NEW YORK, September 26 – A U.S. government study projects that by the year 2020, there will be a nationwide shortage of up to one million trained nurses.  The nursing shortage is already placing strains on the entire medical system.  On October 24, 2008, the Emmy Award-winning newsmagazine NOW on PBS will examine the root causes of this crisis, and innovative efforts to reverse the trend.

Even though qualified nurses are in high demand and hospitals are offering attractive incentives, many are leaving the profession. Even more alarming: few are choosing to teach the next generation of professionals. As a result, tens of thousands of applicants are being turned away from the nation’s nursing schools

Mary Naylor, a professorat theUniversity of Pennsylvania School of Nursing, says many nurses leave after being overworked to the point of endangering their patients. But Naylor points to pockets of innovation that provide hope. At New York Presbyterian Hospital, for example, administrators are taking aggressive steps to attract, train and retain the best and brightest.  At the hospital’s five medical centers, nurses are carefully cultivated through mentoring and residency programs that nurture them through the early years.

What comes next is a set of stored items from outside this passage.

/-! ### storeMem -/

@[simp] theorem State.storeMem_cur (s : State) (k n x : Nat) : (s.storeMem k n x).cur = s.cur := rfl
@[simp] theorem State.storeMem_me (s : State) (k n x : Nat) : (s.storeMem k n x).me = s.me := rfl
@[simp] theorem State.storeMem_others (s : State) (k n x : Nat) : (s.storeMem k n x).others = s.others := rfl
@[simp] theorem State.storeMem_snaps (s : State) (k n x : Nat) : (s.storeMem k n x).snaps = s.snaps := rfl
@[simp] theorem State.storeMem_cores (s : State) (k n x : Nat) : (s.storeMem k n x).cores = s.cores := rfl
@[simp] theorem State.storeMem_clusters (s : State) (k n x : Nat) : (s.storeMem k n x).clusters = s.clusters := rfl
@[simp] theorem State.storeMem_dies (s : State) (k n x : Nat) : (s.storeMem k n x).dies = s.dies := rfl
@[simp] theorem State.storeMem_mem (s : State) (k n x : Nat) : (s.storeMem k n x).mem = memWrite s.mem k n x := rfl
@[simp] theorem State.storeMem_dram (s : State) (k n x : Nat) : (s.storeMem k n x).dram = (limitCxl (if keyCached k then noteDram s.mem s.dram k n else s.dram) s.cxlDirty k n).1 := rfl
@[simp] theorem State.storeMem_cxlDirty (s : State) (k n x : Nat) : (s.storeMem k n x).cxlDirty = (limitCxl (if keyCached k then noteDram s.mem s.dram k n else s.dram) s.cxlDirty k n).2 := rfl
@[simp] theorem State.storeMem_uncached (s : State) (k n x : Nat) : (s.storeMem k n x).uncached = stillUncached s.uncached k n := rfl
@[simp] theorem State.storeMem_oldCode (s : State) (k n x : Nat) : (s.storeMem k n x).oldCode = overwritten s.mem k n ++ s.oldCode := rfl
@[simp] theorem State.storeMem_poison (s : State) (k n x : Nat) : (s.storeMem k n x).poison = clearPoison s.poison k n := rfl
@[simp] theorem State.storeMem_stacks (s : State) (k n x : Nat) : (s.storeMem k n x).lkStacks = s.noteRows k n := rfl
@[simp] theorem State.storeMem_windows (s : State) (k n x : Nat) : (s.storeMem k n x).windows = s.windows := rfl
@[simp] theorem State.storeMem_sends (s : State) (k n x : Nat) : (s.storeMem k n x).sends = s.sends := rfl
@[simp] theorem State.storeMem_counted (s : State) (k n x : Nat) : (s.storeMem k n x).counted = s.counted := rfl
@[simp] theorem State.storeMem_pkg (s : State) (k n x : Nat) : (s.storeMem k n x).pkg = s.pkg := rfl
@[simp] theorem State.storeMem_launches (s : State) (k n x : Nat) : (s.storeMem k n x).launches = s.launches := rfl
@[simp] theorem State.storeMem_recent (s : State) (k n x : Nat) : (s.storeMem k n x).recent = s.recent := rfl
@[simp] theorem State.storeMem_accepted (s : State) (k n x : Nat) : (s.storeMem k n x).accepted = s.accepted := rfl
@[simp] theorem State.storeMem_spaces (s : State) (k n x : Nat) : (s.storeMem k n x).spaces = s.spaces := rfl
@[simp] theorem State.storeMem_locks (s : State) (k n x : Nat) : (s.storeMem k n x).locks = s.locks := rfl
@[simp] theorem State.storeMem_free (s : State) (k n x : Nat) : (s.storeMem k n x).free = s.free := rfl
@[simp] theorem State.storeMem_seq (s : State) (k n x : Nat) : (s.storeMem k n x).seq = s.seq := rfl
@[simp] theorem State.storeMem_clock (s : State) (k n x : Nat) : (s.storeMem k n x).clock = s.clock := rfl
@[simp] theorem State.storeMem_sent (s : State) (k n x : Nat) : (s.storeMem k n x).sent = s.sent := rfl
@[simp] theorem State.storeMem_agenda (s : State) (k n x : Nat) : (s.storeMem k n x).agenda = s.agenda := rfl

/-! ### poisonBytes -/

@[simp] theorem State.poisonBytes_cur (s : State) (k n : Nat) : (s.poisonBytes k n).cur = s.cur := rfl
@[simp] theorem State.poisonBytes_me (s : State) (k n : Nat) : (s.poisonBytes k n).me = s.me := rfl
@[simp] theorem State.poisonBytes_others (s : State) (k n : Nat) : (s.poisonBytes k n).others = s.others := rfl
@[simp] theorem State.poisonBytes_snaps (s : State) (k n : Nat) : (s.poisonBytes k n).snaps = s.snaps := rfl
@[simp] theorem State.poisonBytes_cores (s : State) (k n : Nat) : (s.poisonBytes k n).cores = s.cores := rfl
@[simp] theorem State.poisonBytes_clusters (s : State) (k n : Nat) : (s.poisonBytes k n).clusters = s.clusters := rfl
@[simp] theorem State.poisonBytes_dies (s : State) (k n : Nat) : (s.poisonBytes k n).dies = s.dies := rfl
@[simp] theorem State.poisonBytes_mem (s : State) (k n : Nat) : (s.poisonBytes k n).mem = s.mem := rfl
@[simp] theorem State.poisonBytes_dram (s : State) (k n : Nat) : (s.poisonBytes k n).dram = s.dram := rfl
@[simp] theorem State.poisonBytes_cxlDirty (s : State) (k n : Nat) : (s.poisonBytes k n).cxlDirty = s.cxlDirty := rfl
@[simp] theorem State.poisonBytes_uncached (s : State) (k n : Nat) : (s.poisonBytes k n).uncached = s.uncached := rfl
@[simp] theorem State.poisonBytes_oldCode (s : State) (k n : Nat) : (s.poisonBytes k n).oldCode = s.oldCode := rfl
@[simp] theorem State.poisonBytes_poison (s : State) (k n : Nat) : (s.poisonBytes k n).poison = { key := k, bytes := n, persist := true } ::
      (clearPoison s.poison k n).filter fun p => !(p.key = k && p.bytes = n) := rfl
@[simp] theorem State.poisonBytes_stacks (s : State) (k n : Nat) : (s.poisonBytes k n).lkStacks = s.lkStacks := rfl
@[simp] theorem State.poisonBytes_windows (s : State) (k n : Nat) : (s.poisonBytes k n).windows = s.windows := rfl
@[simp] theorem State.poisonBytes_sends (s : State) (k n : Nat) : (s.poisonBytes k n).sends = s.sends := rfl
@[simp] theorem State.poisonBytes_counted (s : State) (k n : Nat) : (s.poisonBytes k n).counted = s.counted := rfl
@[simp] theorem State.poisonBytes_pkg (s : State) (k n : Nat) : (s.poisonBytes k n).pkg = s.pkg := rfl
@[simp] theorem State.poisonBytes_launches (s : State) (k n : Nat) : (s.poisonBytes k n).launches = s.launches := rfl
@[simp] theorem State.poisonBytes_recent (s : State) (k n : Nat) : (s.poisonBytes k n).recent = s.recent := rfl
@[simp] theorem State.poisonBytes_accepted (s : State) (k n : Nat) : (s.poisonBytes k n).accepted = s.accepted := rfl
@[simp] theorem State.poisonBytes_spaces (s : State) (k n : Nat) : (s.poisonBytes k n).spaces = s.spaces := rfl
@[simp] theorem State.poisonBytes_locks (s : State) (k n : Nat) : (s.poisonBytes k n).locks = s.locks := rfl
@[simp] theorem State.poisonBytes_free (s : State) (k n : Nat) : (s.poisonBytes k n).free = s.free := rfl
@[simp] theorem State.poisonBytes_seq (s : State) (k n : Nat) : (s.poisonBytes k n).seq = s.seq := rfl
@[simp] theorem State.poisonBytes_clock (s : State) (k n : Nat) : (s.poisonBytes k n).clock = s.clock := rfl
@[simp] theorem State.poisonBytes_sent (s : State) (k n : Nat) : (s.poisonBytes k n).sent = s.sent := rfl
@[simp] theorem State.poisonBytes_agenda (s : State) (k n : Nat) : (s.poisonBytes k n).agenda = s.agenda := rfl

"A nursing shortage paints a frightening scenario for the recipients of their care – all of us," says NOW on PBS Executive Producer John Siceloff. "It’s vitally important to understand the depth of this problem, but also to recognize models of success that can help us avert a serious disaster."

The production is supported in part by a grant from the Barbara and Donald Jonas Family Fund (more information is available at:

Photos, interview opportunities, and more information are available upon request.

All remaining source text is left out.